WHAT IS REQUIRED =>
Sort through the data and copy the lines holding the word "cases".

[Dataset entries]

□ □ □ □ □ □ □

/-! ## The commands -/

theorem exec (c : Instr) (h : Machine.exec c s = .next t) : R s.node t.node := by
  cases c with
  | powerOn => cases h; exact hR.powerOn s.node
  | resetInputLow => cases h; exact hR.powerValues true
  | resetInputRise => cases h; exact hR.powerValues false
  | frameStart voice =>
    have hframe : R s.node (s.settle.node.frameStart voice) := hR.trans (hR.settle s) (hR.frameStart _ voice)
    unfold Machine.exec execFrameStart at h
    refine hR.link ?_ h
    dsimp only
    exact hframe
  | msTick loops => exact hR.trans (hR.setPins _) (hR.link (hR.msTick _) h)
  | stagingApply => exact hR.event (fun n => hR.quiet n.stagingApply_au) h
  | lineHoldEnd l => exact hR.event (fun n => hR.quiet (n.lineHoldEnd_au l)) h
  | lineFrameReceived l p f d => exact hR.event (fun n => hR.lines (n.lineFrame_lines l p f d)) h
  | signalLost l pin => exact hR.trans (hR.setPins _) (hR.event (fun n => hR.lines (n.signalGone_lines l)) h)
  | signalReturned l pin => exact hR.trans (hR.setPins _) (hR.event hR.refl h)
  | errorWindowEnd l => exact hR.event (fun n => hR.lines (n.windowEnd_lines l)) h
  | presetConfirmTimeout l => exact hR.event (fun n => hR.lines (n.confirmTimeout_lines l)) h
  | settleFramesEnd l => exact hR.event (fun n => hR.lines (n.settleEnd_lines l)) h
  | marginPositionDone l => exact hR.event (fun n => hR.lines (n.positionDone_lines l)) h
  | trainingRetry l => exact hR.event (fun n => hR.lines (n.retryEnd_lines l)) h
  | periodicScanDue l => exact hR.event (fun n => hR.lines (n.periodicDue_lines l)) h
  | holdOffExpired x => exact hR.event (fun n => hR.lines (n.holdOffEnd_lines x)) h
  | wtrExpired x => exact hR.event (fun n => hR.lines (n.wtrEnd_lines x)) h
  | timingRevert => exact hR.event (fun n => hR.lines n.timingRevert_lines) h
  | pathLostReroute x => exact hR.event (fun n => hR.auTakes n (.lost x) _ fun m => hR.reroute m x) h
  | pathRestoredRevert x => exact hR.event (fun n => hR.auTakes n (.restored x) _ fun m => hR.revert m x) h
  | callReselect g => exact hR.event (fun n => hR.ccTakes n g) h
  | dualReceiveReselect g => exact hR.event (fun n => hR.peTakes n g) h
  | loopAcceptedRise p => exact hR.event (fun n => branch (hR.refl n) (hR.acceptEvent n p)) h
  | loopAcceptedFall p => exact hR.event (fun n => branch (hR.acceptEvent n p) (hR.refl n)) h
  | offHookConfirmed p => exact hR.event (fun n => branch (hR.offHook n p) (hR.refl n)) h
  | onHookConfirmed p => exact hR.event (fun n => branch (hR.onHook n p) (hR.refl n)) h
  | cadencePeriodStart p =>
    unfold Machine.exec execCadencePeriodStart at h
    refine hR.event (fun n => ?_) h
    split
    · exact branch (hR.refl n) (hR.quiet rfl)
    · exact hR.refl n
  | cadenceOffPhase p =>
    unfold Machine.exec execCadenceOffPhase at h
    refine hR.event (fun n => ?_) h
    split
    · exact branch (hR.quiet rfl) (hR.refl n)
    · exact hR.refl n
  | heldLimitExpired p => exact hR.event (fun n => branch (hR.timerEvent n p) (hR.refl n)) h
  | ringTimeoutExpired p => exact hR.event (fun n => branch (hR.timerEvent n p) (hR.refl n)) h
  | clearGuardExpired p => exact hR.event (fun n => branch (hR.timerEvent n p) (hR.refl n)) h
  | tributaryFrameReceived k f => exact hR.event (fun n => hR.engines (n.tributaryIn_engines k f)) h
  | tributaryFrameSent k => exact hR.event (fun n => hR.engines (n.outputEnd_engines k)) h
  | outputFrameBegin k => exact hR.event (fun n => hR.engines (n.outputBegin_engines k)) h
  | readyInputChange k level => exact hR.trans (hR.setPins _) (hR.event (fun n => hR.engines (n.readyOn_engines k)) h)
  | stateFrameTimer x => exact hR.event (fun n => hR.engines (n.stateTimerEnd_engines x)) h
  | countingIntervalEnd => exact hR.event (fun n => hR.engines n.intervalEnd_engines) h
  | pollCycleStart => exact hR.event (fun n => hR.engines n.cycleStart_engines) h
  | stationDue k => exact hR.event (fun n => hR.engines (n.stationDue_engines k)) h
  | pollTelegramSent => exact hR.event (fun n => hR.engines n.windowOpens_engines) h
  | pollReplyStart => exact hR.event (fun n => hR.engines n.replyStart_engines) h
  | pollReplyTimeout => exact hR.event (fun n => hR.engines n.replyTimeout_engines) h
  | pollReplyEnd bs => exact hR.event (fun n => hR.engines (n.replyEnd_engines _)) h
  | pollReplyGap bs => exact hR.event (fun n => hR.engines (n.replyEnd_engines _)) h
  | lateReplyRunEnd =>
    unfold Machine.exec execLateReplyRunEnd at h
    refine hR.event (fun n => ?_) h
    exact branch (hR.quiet rfl) (hR.refl n)
  | requestFrameReceived b => exact hR.link (hR.quiet (s.rxByteIf_au _ b)) h
  | frameTooLong b => exact hR.link (hR.quiet (s.rxByteIf_au _ b)) h
  | frameGap => exact hR.link (hR.quiet s.gapEnd_au) h
  | frameByteError => exact hR.link (hR.quiet s.rxError_au) h
  | replySent => exact hR.link hR.replySent h
  | reportSent => exact hR.link (hR.quiet s.reportSent_au) h
  | linkByteReceived b low =>
    unfold Machine.exec execLinkByteReceived at h
    refine hR.link ?_ h
    split
    · exact hR.quiet s.rxError_au
    · exact hR.quiet (s.rxByte_au b)
  | unknownKindRequest => exact hR.quietOwner (answer_au ownUnknown fun _ _ _ => rfl) h
  | identify => exact hR.quietOwner (answer_au ownIdentify fun _ _ _ => Node.Kept.checked_node) h
  | setLink => exact hR.quietOwner ownSetLink_au h
  | start => exact hR.owner hR.startRequest h
  | reset => exact hR.quietOwner (answer_au ownReset fun _ _ _ => Node.Kept.checked_node) h
  | nodeStatus => exact hR.quietOwner (answer_au ownNodeStatus fun _ _ _ => Node.Kept.checked_node) h
  | setNode => exact hR.quietOwner ownSetNode_au h
  | lineSet => exact hR.quietOwner ownLineSet_au h
  | marginScan => exact hR.quietOwner ownMarginScan_au h
  | lineStatus => exact hR.quietOwner (answer_au ownLineStatus fun _ _ _ => Node.Kept.checked_node) h
  | pathForceSet => exact hR.quietOwner ownPathForceSet_au h
  | pathForceClear => exact hR.quietOwner ownPathForceClear_au h
  | pathStatus => exact hR.quietOwner (answer_au ownPathStatus fun _ _ _ => Node.Kept.checked_node) h
  | setAllotmentAdd => exact hR.owner hR.setAllotmentAdd h
  | setAllotmentRemove => exact hR.owner hR.setAllotmentRemove h
  | mapStatus => exact hR.quietOwner (answer_au ownMapStatus fun _ _ _ => Node.Kept.checked_node) h
  | setLevels => exact hR.owner hR.setLevels h
  | defineService => exact hR.owner hR.defineService h
  | releaseService => exact hR.owner hR.releaseService h
  | serviceStatusOne => exact hR.quietOwner (answer_au ownServiceStatusOne fun _ _ _ => Node.Kept.checked_node) h
  | serviceStatusSummary => exact hR.quietOwner (answer_au ownServiceStatusSummary fun _ _ _ => Node.Kept.checked_node) h
  | shedList => exact hR.quietOwner (answer_au ownShedList fun _ _ _ => Node.Kept.checked_node) h
  | economyEnter => exact hR.owner hR.enterEconomy h
  | economyLeave => exact hR.owner hR.leaveEconomy h
  | phoneSetPort => exact hR.quietOwner ownPhoneSetPort_au h
  | phoneSetCommon => exact hR.quietOwner ownPhoneSetCommon_au h
  | callControlAnswer => exact hR.quietOwner ownCallAnswer_au h
  | callControlHold => exact hR.quietOwner (ownCallHold_au true) h
  | callControlUnhold => exact hR.quietOwner (ownCallHold_au false) h
  | callControlClear => exact hR.owner hR.callClear h
  | callControlRing => exact hR.owner hR.callRing h
  | callStatus => exact hR.quietOwner (answer_au ownCallStatus fun _ _ _ => Node.Kept.checked_node) h
  | ringTestOn => exact hR.quietOwner (ownRingTest_au true) h
  | ringTestOff => exact hR.quietOwner (ownRingTest_au false) h
  | packetPortSet => exact hR.quietOwner ownPacketPortSet_au h
  | portStatusPort => exact hR.quietOwner (answer_au ownPortStatusPort fun _ _ _ => Node.Kept.checked_node) h
  | portStatusService => exact hR.quietOwner (answer_au ownPortStatusService fun _ _ _ => Node.Kept.checked_node) h
  | transferOpen => exact hR.quietOwner ownTransferOpen_au h
  | transferAbort => exact hR.quietOwner ownTransferAbort_au h
  | transferStatusOne => exact hR.quietOwner (answer_au ownTransferStatusOne fun _ _ _ => Node.Kept.checked_node) h
  | transferStatusAll => exact hR.quietOwner (answer_au ownTransferStatusAll fun _ _ _ => Node.Kept.checked_node) h
  | pollSet => exact hR.quietOwner ownPollSet_au h
  | stationSet => exact hR.quietOwner ownStationSet_au h
  | stationRead => exact hR.quietOwner (answer_au ownStationRead fun _ _ _ => Node.Kept.checked_node) h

□ □ □ □ □ □ □

COMPLETED TASK =>
  cases c with
  | powerOn => cases h; exact hR.powerOn s.node
  | resetInputLow => cases h; exact hR.powerValues true
  | resetInputRise => cases h; exact hR.powerValues false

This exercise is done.